7.5 Bankruptcy or Insolvency
------------------------
A. The Borrower or any of its Subsidiaries shall commence any case,
proceeding or other action (A) under any existing or future law of any
jurisdiction, domestic or foreign, relating to bankruptcy, insolvency,
reorganization or relief of debtors, seeking to have an order for relief
entered with respect to it, or seeking to adjudicate it a bankrupt or
insolvent, or seeking reorganization, arrangement, adjustment, winding-up,
liquidation, dissolution, composition or other relief with respect to it or
its debts, or (B) seeking appointment of a receiver, trustee, custodian or
other similar official for it or for all or any substantial part of its
assets, or the Borrower or any of its Subsidiaries shall make a general
assignment for the benefit of its creditors; or
B. there shall be commenced against the Borrower or any of its
Subsidiaries any case, proceeding or other action of a nature referred to
in clause (i) above which (A) results in the entry of an order for relief
or any such adjudication or appointment or (B) remains undismissed or
undischarged for a period of sixty (60) days.
7.6 Intentionally Omitted
---------------------
7.7 Intentionally Omitted
---------------------
7.8 Intentionally Omitted
---------------------
7.9 Invalidity of Loan Documents
----------------------------
The Borrower denies that it has any further liability, other than as a
result of or based upon the fraud or material misrepresentation of the Lender,
including without limitation with respect to future advances by the Lender,
under any Loan Document to which it is a party, or gives notice to such effect;
or the Lender, through no action or fault on the part of the Lender, shall not
have or shall cease to have a valid and perfected security interest in any
material and significant portion of the Collateral of the same nature and
priority (relative to any other Liens in the Collateral) as the security
interest purported to be granted in such Collateral pursuant to the Loan
Documents on the date thereof; or any Loan Document or any Lien granted to the
Secured Party thereunder shall be determined to be invalid or unenforceable in a
material and significant respect; or any treaty, law, regulation, communique,
decree, ordinance or policy of any Governmental Authority shall render any
material provision of any Loan Document invalid or
20
unenforceable in a material and significant respect; or the Borrower shall fail
to comply with its obligations under Section 5 of the Security Agreement.

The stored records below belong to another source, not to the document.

/-- A FURROW packet at port `p` (R354 to R357); a port that was not up when the walk began is absent from it. -/
def takeFurrow (s : State) (p : Nat) (k : Packet) : State :=
  let d := p / 2
  let w := s.walk d
  let nTok := bit (k.arg 8 1) 2
  let count := byteCount (k.arg 9 1)
  let own := decide (k.data = s.serialBytes)
  if !nTok ∧ p % 2 = 0 then (s.onRport p fun q => { q with miscabled := true }).log (.ridge p) .miscabled
  else if nTok ∧ p % 2 = 1 then s
  else if !w.begun then s.onWalk d fun w => { w with early := w.early ++ [(p, k)] }
  else if w.ended ∨ !s.portPresent p then s
  else if s.isOrigin d then
    if !own then s.concludeWalk d 5 1 []
    else if nTok then s
    else s.concludeWalk d 1 (count + 1).toNat []
  else if w.token then s.concludeWalk d 5 1 []
  else if nTok then s.takeNToken d count k.data
  else s.takePToken d count k.data

/-- A FURROWEND packet at port `p` (R356). -/
def takeFurrowend (s : State) (p : Nat) (k : Packet) : State :=
  let d := p / 2
  let w := s.walk d
  let nTok := bit (k.arg 8 1) 2
  let count := byteCount (k.arg 9 1)
  if !s.portPresent p then s
  else if !s.isOrigin d then if s.portPresent (otherPort p) then s.passOn p k else s
  else if !w.begun ∨ w.ended then s
  else if !nTok then s.pEndKnown d count.toNat
  else
    let a := w.pEnd.getD 0
    let n := a + (-count).toNat + 1
    if 32 < n then s.concludeWalk d 6 32 [] else s.concludeWalk d 2 n [a]

/-- A RINGINFO packet at port `p`: the first ends the walk here; a later one tells of a change of the ring (R355, R364).
One that tells nothing new goes no further. -/
def takeRinginfo (s : State) (p : Nat) (k : Packet) : State :=
  let d := p / 2
  let w := s.walk d
  let len := k.arg 9 1 % 32 + 1
  let state := k.arg 10 1 % 8
  let brk := k.arg 11 2 % 2 ^ 12
  let bs := (if bit brk 5 then [brk % 32] else []) ++ (if bit brk 11 then [bits brk 10 6] else [])
  if !w.ended then
    if !s.portPresent p then s
    else
      let on := s.portPresent (otherPort p)
      let s := s.endWalk d state len bs
      if on then s.passOn p k else s
  else if s.ringState d = state ∧ s.breaks d = bs then s
  else if s.ringAddressed d ∧ (state = 1 ∨ state = 2 ∨ state = 3) then
    (s.setRing d (len - 1) state bs).dropOrphans.passOn p k
  else s

/-- Begin the walk of dimension `d`. -/
def beginWalk (s : State) (d : Nat) : State :=
  let upP := s.usable (2 * d)
  let upN := s.usable (2 * d + 1)
  let early := (s.walk d).early
  let s := s.onWalk d fun w => { w with begun := true, upP, upN, early := [] }
  if !upP ∧ !upN then s.endWalk d 1 1 []
  else if s.isOrigin d then
    let s := if upP then s.sendToken (2 * d) 0x21 d false 0 s.serialBytes else s.pEndKnown d 0
    foldEach early s fun e s => s.takeFurrow e.1 e.2
  else foldEach early s fun e s => s.takeFurrow e.1 e.2

/-- 500 ms have passed since the walks began (R357). (log 74: DEDUCED) -/
def walkTimeout (s : State) : State :=
  foldEach [0, 1, 2] s fun d s =>
    let w := s.walk d
    if !w.begun ∨ w.ended then s
    else if s.isOrigin d then s.concludeWalk d 4 1 []
    else if w.token then s
    else s.endWalk d 4 1 []

/-! ### LHELLO (R326, R358, R364) -/

/-- An LHELLO at port `p`. (log 73: DEDUCED) -/
def takeHello (s : State) (p : Nat) (k : Packet) : State :=
  let n := k.arg 8 2
  let s := s.setF ((Page.ridge p).base + 0x48) 18 0 (n + 2 ^ 16 * (k.arg 10 1 % 8))
  if k.arg 10 1 % 8 ≠ otherPort p then
    (s.onRport p fun q => { q with miscabled := true }).log (.ridge p) .miscabled
  else
    (s.onRport p fun q => { q with miscabled := false }).checkPeer p

/-- May ridge ports train: stage 6 is complete, no boot has stopped for want of a manifest, and the reference clock of the ridge is
there (R440, R444, R490)? -/
def ridgeTrains (s : State) : Bool := 6 ≤ s.getF 0x1040 3 0 && s.getF 0x1040 5 4 < 2 && s.straps.refL

/-- A link finishes training (R329, R335, R354, R358): its sequence numbers and credits start afresh. One that comes up
once the walk has ended carries MGMT only until the check passes. -/
def ridgeUp (s : State) (p : Nat) : State :=
  if s.linkAlive p ∨ s.getF ((Page.ridge p).base + 0x40) 0 0 = 0 ∨ !s.awake ∨ !s.ridgeTrains then s
  else
    let s := (s.setF (rstat p) 2 0 2).onRport p fun q =>
      { RidgePort.reset with emptied := q.emptied, txq := q.txq, bounce := q.bounce, awaitingRxseq := q.awaitingRxseq,
                             mgmtOnly := (s.walk (p / 2)).ended }
    (s.raise 68).sendHello p

/-! ### LINKDOWN and SEAL (R360 to R363) -/

/-- A LINKDOWN at port `p`: the break is recorded; the module at the other end of the link takes RXSEQ, which it keeps where it
has not declared the link down itself (R361); others pass the packet on. -/
def takeLinkdown (s : State) (p : Nat) (k : Packet) : State :=
  let d := p / 2
  let n := s.ringLen d
  let r := k.arg 9 1 % 32
  let pSide := bit (k.arg 9 1) 5
  let b := if pSide then r else (r + n - 1) % n
  let mine := if pSide then decide (s.coord d = (r + 1) % n) else decide (s.coord d = b)
  let port := if pSide then 2 * d + 1 else 2 * d
  let s := s.addBreak d b
  let seq := BitVec.ofNat 12 (k.arg 10 2)
  if !mine then s.passOn p k
  else if !bit (k.arg 10 2) 12 then s
  else if (s.rport port).awaitingRxseq then s.bounceAfter port seq
  else if s.linkAlive port then s.onRport port fun q => { q with told := some seq }
  else s

/-- No RXSEQ has come within 20 µs: the unacknowledged packets are lost (R361). -/
def rxseqLost (s : State) (p : Nat) : State :=
  if (s.rport p).awaitingRxseq then
    let n := ((s.rport p).bounce.map (·.packets)).flatten.length
    (s.addF ((Page.ridge p).base + 0x60) 63 0 n).bounceAll p []
  else s

/-- A packet in transit keeps its direction on a ring until its leg ends, and then turns; at a break it is bounced (R342,
R343, R361, R362). -/
def transit (s : State) (p : Nat) (k : Packet) : State :=
  let d := p / 2
  let out := otherPort p
  if k.op ≠ 0x25 ∧ nodeCoord k.dst d = s.coord d then s.sendFrom p k
  else if (s.breaks d).contains (s.breakOf out) ∧ !(s.rport out).awaitingRxseq ∧ (s.rport out).told = none then bounce out k s
  else s.goAlong p out k

end State

/-! ### Rows -/

/-- A row of a ridge port, whose clock is LCLK (R49, R476). -/
def ridgeRow (ok : Bool) (s : State) (f : State → State) : Res := guardUnit ok (s.inClock 37 (f s))
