/-- The register-register rows of R99, each with its result. -/
def regRows : List ((Nat → BitVec 5 → BitVec 5 → BitVec 5 → Instr) × (Word → Word → Word)) :=
  [ (.add, fun a b => BitVec.ofNat 32 (a.toNat + b.toNat)),
    (.sub, fun a b => BitVec.ofInt 32 ((a.toNat : Int) - b.toNat)),
    (.andR, fun a b => a &&& b),
    (.orR, fun a b => a ||| b),
    (.xorR, fun a b => a ^^^ b),
    (.sll, fun a b => BitVec.ofNat 32 (a.toNat * 2 ^ (b.toNat % 32))),
    (.srl, fun a b => BitVec.ofNat 32 (a.toNat / 2 ^ (b.toNat % 32))),
    (.sra, fun a b => BitVec.ofInt 32 (a.toInt / 2 ^ (b.toNat % 32))),
    (.slt, fun a b => if a.toInt < b.toInt then 1 else 0),
    (.sltu, fun a b => if a.toNat < b.toNat then 1 else 0),
    (.min, fun a b => if a.toInt ≤ b.toInt then a else b),
    (.max, fun a b => if a.toInt ≤ b.toInt then b else a),
    (.minu, fun a b => if a.toNat ≤ b.toNat then a else b),
    (.maxu, fun a b => if a.toNat ≤ b.toNat then b else a),
    (.mul, fun a b => BitVec.ofNat 32 (a.toNat * b.toNat)),
    (.mulh, fun a b => BitVec.ofInt 32 (a.toInt * b.toInt / 2 ^ 32)),
    (.mulhu, fun a b => BitVec.ofNat 32 (a.toNat * b.toNat / 2 ^ 32)),
    (fun t rd ra _ => .clz t rd ra,
      fun a _ => BitVec.ofNat 32 ((List.range 32).reverse.takeWhile fun i => !a.getLsbD i).length),
    (fun t rd ra _ => .popc t rd ra, fun a _ => BitVec.ofNat 32 ((List.range 32).filter fun i => a.getLsbD i).length) ]

/-- The rows of R99 with a 16-bit immediate, sign-extended where R99 marks it s and zero-extended where it marks it z. -/
def immRows : List ((Nat → BitVec 5 → BitVec 5 → BitVec 16 → Instr) × (Word → BitVec 16 → Word)) :=
  [ (.addi, fun a i => BitVec.ofInt 32 (a.toNat + i.toInt)),
    (.andi, fun a i => a &&& BitVec.ofNat 32 i.toNat),
    (.ori, fun a i => a ||| BitVec.ofNat 32 i.toNat),
    (.xori, fun a i => a ^^^ BitVec.ofNat 32 i.toNat),
    (.slti, fun a i => if a.toInt < i.toInt then 1 else 0),
    (.sltiu, fun a i => if a.toNat < i.toNat then 1 else 0),
    (fun t rd _ i => .lui t rd i, fun _ i => BitVec.ofNat 32 (i.toNat * 2 ^ 16)) ]

/-- The shifts by an immediate (R99). -/
def shiftRows : List ((Nat → BitVec 5 → BitVec 5 → BitVec 5 → Instr) × (Word → Nat → Word)) :=
  [ (.slli, fun a n => BitVec.ofNat 32 (a.toNat * 2 ^ n)),
    (.srli, fun a n => BitVec.ofNat 32 (a.toNat / 2 ^ n)),
    (.srai, fun a n => BitVec.ofInt 32 (a.toInt / 2 ^ n)) ]

/-- The loads of R96 and R99: bytes read and the word made of their little-endian value. -/
def loadRows : List ((Nat → BitVec 5 → BitVec 5 → BitVec 16 → Bool → Instr) × Nat × (Nat → Word)) :=
  [ (.ldw, 4, fun v => BitVec.ofNat 32 v),
    (.ldh, 2, fun v => (BitVec.ofNat 16 v).signExtend 32),
    (.ldhu, 2, fun v => BitVec.ofNat 32 v),
    (.ldb, 1, fun v => (BitVec.ofNat 8 v).signExtend 32),
    (.ldbu, 1, fun v => BitVec.ofNat 32 v) ]

/-- The stores and how many bytes each writes; only those of fewer than four bytes read first, and may find a parity
error (R124, R125). -/
def storeRows : List ((Nat → BitVec 5 → BitVec 5 → BitVec 16 → Bool → Instr) × Nat) :=
  [ (fun t rb ra off _ => .stw t rb ra off, 4), (.sth, 2), (.stb, 1) ]

/-- The address of a load or store: base plus sign-extended offset, modulo 2^32 (R97, R98). -/
def dataAddr (x : Tile) (ra : BitVec 5) (off : BitVec 16) : Nat :=
  (BitVec.ofInt 32 ((x.rd ra).toNat + off.toInt)).toNat

/-- The conditional branches of R99, each with its condition. -/
def branchRows : List ((Nat → BitVec 5 → BitVec 5 → BitVec 16 → Instr) × (Word → Word → Bool)) :=
  [ (.beq, fun a b => decide (a = b)), (.bne, fun a b => decide (a ≠ b)), (.blt, fun a b => decide (a.toInt < b.toInt)),
    (.bge, fun a b => decide (b.toInt ≤ a.toInt)), (.bltu, fun a b => decide (a.toNat < b.toNat)),
    (.bgeu, fun a b => decide (b.toNat ≤ a.toNat)) ]

/-- A branch or jump target inside instruction memory (R100). -/
def inImem (tgt : Int) : Prop := 0 ≤ tgt ∧ tgt ≤ 0x7FFC ∧ tgt % 4 = 0

/-- From `s` to `s'`, tile `t` retires a taken branch or jump that leaves its tile `x`, and nothing else changes. -/
structure Jumps (s s' : State) (t : Nat) (x : Tile) : Prop where
  tile : s'.tile t = x
  otherTiles : ∀ u, u ≠ t → s'.tile u = s.tile u
  counted : s'.reg (retiredReg t) = min (2 ^ 64 - 1) (s.reg (retiredReg t) + 1)
  otherRegs : ∀ a, a ≠ retiredReg t → s'.reg a = s.reg a
  rest : { s' with tiles := s.tiles, regs := s.regs } = s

THEN immediately and automatically upon the occurrence of any Event of Default
described in subsections 7.1 or 7.5 hereof, and immediately and automatically on
the Commitment Expiration Date with respect to any other Event of Default that
remains uncured on such date: (i) (a) all Loans hereunder with accrued interest
thereon, (b) an amount equal to the maximum amount that may at any time be drawn
under the outstanding Letters of Credit (whether or not any beneficiary under
any Letter of Credit shall have presented, or shall be entitled at such time to
present, the drafts or other documents or certificates required to draw under
such Letter of Credit) (unless the Borrower takes such other actions allowed by
subsection 2.9 to dispose of outstanding Letters of Credit), and (c) all other
Obligations under this Agreement, the Note and the other Loan Documents, shall
all automatically become immediately due and payable, without notice,
presentment, demand, protest or other requirements of any kind, all of which are
hereby expressly waived by the Borrower, and (ii) the Loan Commitment, the L/C
Commitment and any other obligation of the Lender to make any Loan hereunder or
to arrange for a Letter of Credit shall thereupon terminate.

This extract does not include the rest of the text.